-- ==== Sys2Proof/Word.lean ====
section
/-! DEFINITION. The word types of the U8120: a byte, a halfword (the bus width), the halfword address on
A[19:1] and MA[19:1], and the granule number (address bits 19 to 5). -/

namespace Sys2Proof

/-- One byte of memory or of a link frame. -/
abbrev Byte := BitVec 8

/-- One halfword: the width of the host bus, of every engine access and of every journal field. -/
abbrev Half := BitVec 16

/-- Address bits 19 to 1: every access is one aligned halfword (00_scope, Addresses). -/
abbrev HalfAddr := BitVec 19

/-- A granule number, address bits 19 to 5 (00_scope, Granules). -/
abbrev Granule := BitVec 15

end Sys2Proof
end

[How to complete this task] Your task is to collect every line above that contains the word "access".

[Reply to the task]
/-- One halfword: the width of the host bus, of every engine access and of every journal field. -/
/-- Address bits 19 to 1: every access is one aligned halfword (00_scope, Addresses). -/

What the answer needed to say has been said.